At the end of each row, you can see the number of records in the entity and whether some are currently in the approval flow. Based on user permissions, additional buttons are available for entity analytics, entity-specific APIs, and entity setup/administration.
Entities can be filtered in this view, and new entities can be added. If the user is not a Global Admin, they only see entities for which they have assigned permissions (admin, read, read restricted, write, or approve).

Display Data
When you click a selected entity, its data detail view opens. By default, this view does not show all data; it shows only Top N records according to sorting defined in the entity configuration. You can change the number of displayed rows and filter displayed data.

This interface lets you open details of each record (not all record attributes must be visible in the table view). In record detail, you can perform additional operations: edit a record, find duplicates or similar records based on logic defined in entity setup, soft-delete a record, safely deduplicate duplicates, and if historization is enabled, view the full change history of the record.

Edit Data
If you edit a record from detail view or add a new record, the entity record editor opens. This editor is fully configurable at multiple levels, all still defined in YAML.
In YAML, you can define column names, formats, helper descriptions, display order, validations, display masks, allowed values, reference-entity selections, conditional field visibility, and other parameters. Row-level validations can also be defined and shown directly in the interface.
After entering values, users can check for duplicates before saving. If users frequently add records with similar values, they can save the current setup as an Alias and reuse it in one click. This feature is enabled with a simple YAML switch.
This interface is designed so users see only what they need in context, reducing avoidable mistakes when working with manually maintained data.

Advanced users often need to define or edit multiple records at once in spreadsheet mode. What users see in the table view (including active filters) can be opened in one click as a spreadsheet. In this mode, users can edit or add multiple records in parallel and use Excel-like copy/paste behavior. Before saving, all changes can be validated. If any validation fails, the invalid cell is highlighted in red and an error message is shown in the cell tooltip.

Data Historization
If historization is enabled on an entity (a single switch in entity setup), you can work with history of each record: view full change history, restore a selected record version, and identify records with unusually frequent changes during anomaly analysis.

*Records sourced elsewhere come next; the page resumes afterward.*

/-- The data an OK reply carries, by the rule of its request. -/
inductive OkData where
  /-- Nothing (R3, R6, R9, R49, R58, R135). -/
  | done
  | station (report : StationReport)
  | zeroed (zt : Int)
  /-- An answer at once (no slot) or a collected slot (R189, R203). -/
  | delivered (slot : Option (Fin 4)) (key : SlotKey) (outcome : SlotOutcome) (answer : Option SlotAnswer)
  | packType (type : Fin 8) (tare : Nat)
  | tareList (type : Fin 8) (packType : PackType) (tare : Nat)
  | classes (pairs : Vector Allowance 4)
  | bulkDefined (run : Nat) (targets : List Nat)
  | bulkNext (state : RunState) (armed : Option (Nat × Nat))
  | bulkCarried (carried : Int)
  | bulkFed (fed : Nat)
  | bulkShort (total : Nat) (targets : List Nat) (offProportion : Bool) (state : RunState)
  | bulkRun (run : Nat)
  | bulkRecord (record : BulkRecord) (gain : Option Int)
  | bulkSummary (runs : List (Nat × RunState)) (preact preactStart : Int) (tolerance : Nat) (gateOpen : Bool)
      (active : Option Nat)
  | bulkConfig (preactStart : Int) (tolerance : Nat) (preact : Int)
  | invOpened (number requested granted tare : Nat) (date : Date) (bulkRun : Option Nat)
  | invoice (record : InvoiceRecord) (accepted : Nat)
  | chests (accepted : Nat) (chests : List Chest)
  | invSummary (lines : List InvoiceLine) (nextSerial : Nat) (queues : Vector (List Nat) 4)
  | voided (number : Nat) (chest : Chest) (tally : Int)
  | closed (state : InvoiceState) (short : Option (Nat × Nat))
  | cancelled (number returned : Nat)
  | queue (entries : List Nat)
  | vectors (entries : Vector (Option (Fin 32)) 20)
  | dispatcher (entries : Vector (Option (Fin 32)) 20) (sets : Vector ActionSet 32) (gates : Vector (Option Nat) 8)
  | actionSet (set : ActionSet)
  | templateLoaded (template : Fin 8) (lengths : List Nat)
  | template (lines : Template)
  | stencilQueued (head : Fin 2) (serial place : Nat)
  | headState (state : HeadState)
  | serials (serials : List Nat)
  | serial (serial : Nat)
  | head (report : HeadReport)
  | windows (windows : Vector Window 4) (lookup : Option (Option (Fin 4 × Nat)))
  | released (number pages freePage freeSlot : Nat)
  | storeSummary (freePage freeSlot pages sheets last : Nat) (building : Option (Nat × Nat)) (waiting : List (Nat × Nat))
  | storeList (last : Nat) (sheets : List SheetLine)
  | clock (reading : Option ClockReading)
  | clockRounded (reading : ClockReading)
  | status (report : StatusReport)
  | mask (flags : Vector Bool 7)
  | speeds (setting line : Nat)
  | saved (generation : Nat) (place : Fin 2)
  | restart (form : RestartForm)
  deriving DecidableEq, Repr

/-- The form of a reply (spec/09 9.4). -/
inductive Form where
  | ok (data : OkData)
  | pending (slot : Fin 4)
  | refused (reason : Reason)
  deriving DecidableEq, Repr

/-- A reply: the tag and kind of the frame it answers, its form, and whether it is a busy reply (R174). -/
structure Reply where
  tag : Byte
  kind : Byte
  form : Form
  busy : Bool
  deriving DecidableEq, Repr

/-- What the transmitter sends (R179). -/
inductive OutFrame where
  | reply (reply : Reply)
  | notice (number : Nat) (notice : Notice)
  deriving DecidableEq, Repr

/-- The receiver (R172): hunting, or assembling with the bytes after the start byte and the gap since the last of them. -/
inductive Receiver where
  | hunting
  | assembling (bytes : List Byte) (gap : Nat)
  deriving DecidableEq, Repr

/-- The request in hand (R175): its tag and kind. Every request is answered as it is dispatched but SAVE-SETTINGS, in hand
until its save ends, and RESTART, in hand until the restart is taken (R177). -/
structure InHand where
  tag : Byte
  kind : Byte
  deriving DecidableEq, Repr

/-- The link controller. -/
@[ext]
structure Link where
  lineSpeed : Nat
  speedSetting : Nat
  receiver : Receiver
  holding : List Frame
  inHand : Option InHand
  replies : List Reply
  sending : Option OutFrame
  notices : List (Nat × Notice)
  counter : Nat
  mask : Vector Bool 7
  slots : Vector Slot 4
  linkError : Bool
  noticesLost : Bool
  deriving DecidableEq, Repr

/-! ### The part -/

/-- The state of the part: the command queue, the arrivals sent between blocks and not yet taken, and its blocks. -/
@[ext]
structure State where
  pending : List Instr
  transit : List Instr
  powered : Bool
  stations : Vector Station 4
  packs : PackTable
  bulking : Bulking
  invoices : InvoiceTable
  actions : Dispatcher
  stencils : Formatter
  store : Store
  clock : Clock
  link : Link
  settings : Settings
  deriving DecidableEq, Repr

/-- The decision record at outcome NONE, its other fields absent (R9, R29). -/
def DecisionRecord.blank : DecisionRecord := ⟨.none, none, none, none, none, none⟩

/-- The default settings of a station (R199). -/
def StationSettings.default : StationSettings := ⟨.off, 8, 8, 1, 10, 60000, 1000, 0, false, 0, 0, 256⟩

/-- The settings given in place of an image when neither place is VALID (R199). -/
def Image.default : Image where
  stations := .replicate 4 StationSettings.default
  types := .replicate 8 ⟨.replicate 8 0x20, 1000, 300, []⟩
  classes := #v[⟨0, 8⟩, ⟨0, 5⟩, ⟨0, 3⟩, ⟨0, 1⟩]
  preactStart := 500
  tolerance := 20
  vectors := .replicate 20 none
  sets := .replicate 32 ⟨false, .notice 0, .every, .normal, 1, false, false⟩
  templates := .replicate 8 []
  windows := .replicate 4 ⟨0, 10, 1, false⟩
  speed := 115200
  mask := .replicate 7 true

/-- A station at the power-on of a part that starts from the defaults: role OFF (R29, R199). -/
def Station.atReset : Station :=
  ⟨StationSettings.default, 0, [], [], 0, 0, false, .off, false, false, .blank, none, false, none⟩

/-- The part right after its power-on with both image places INVALID: every block at its start values (R29, R42, R68, R97,
R114, R140, R162, R170, R190, R198), the defaults loaded and the settings-defaulted flag set. -/
def State.reset : State where
  pending := []
  transit := []
  powered := true
  stations := .replicate 4 Station.atReset
  packs := ⟨Image.default.types, Image.default.classes⟩
  bulking := ⟨[], 500, 500, 20, 1, false, none, 0, none⟩
  invoices := ⟨[], .replicate 4 [], 1⟩
  actions := ⟨.replicate 20 none, .replicate 32 ⟨⟨false, .notice 0, .every, .normal, 1, false, false⟩, false, 1⟩,
    .replicate 8 none⟩
  stencils := ⟨.replicate 8 [], .replicate 2 ⟨.idle, [], none, .none, none, []⟩⟩
  store := ⟨.replicate 4 ⟨0, 10, 1, false⟩, [], 0, 0, []⟩
  clock := ⟨none, 0⟩
  link := ⟨115200, 115200, .hunting, [], none, [], none, [], 0, .replicate 7 true, .replicate 4 .free, false, false⟩
  settings := ⟨.replicate 2 .invalid, none, true, none, none⟩

end Sys2Proof.Machine
end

At the full-entity level (in the Enterprise application tier), you can inspect entity state at a selected time using time travel, or restore the entity to a selected historical state to roll back larger sets of incorrect changes.
Entity Setup & Deploy
As already mentioned, entity setup is fast, simple, and straightforward. It can be easily integrated into CI/CD processes already used for other data projects. Everything for an entity is defined in a YAML file. The application includes built-in documentation for all YAML parameters and their settings.
Besides writing YAML directly, you can use the input box at the bottom to generate a prompt for your preferred LLM provider. The user simply describes the entity requirements. Based on your tier, the application prepares the necessary context and generates an LLM prompt. You can paste this prompt into chat, generate a fully functional YAML entity definition, then paste it back and save it. If required inputs are missing, the AI asks follow-up questions before generating the entity.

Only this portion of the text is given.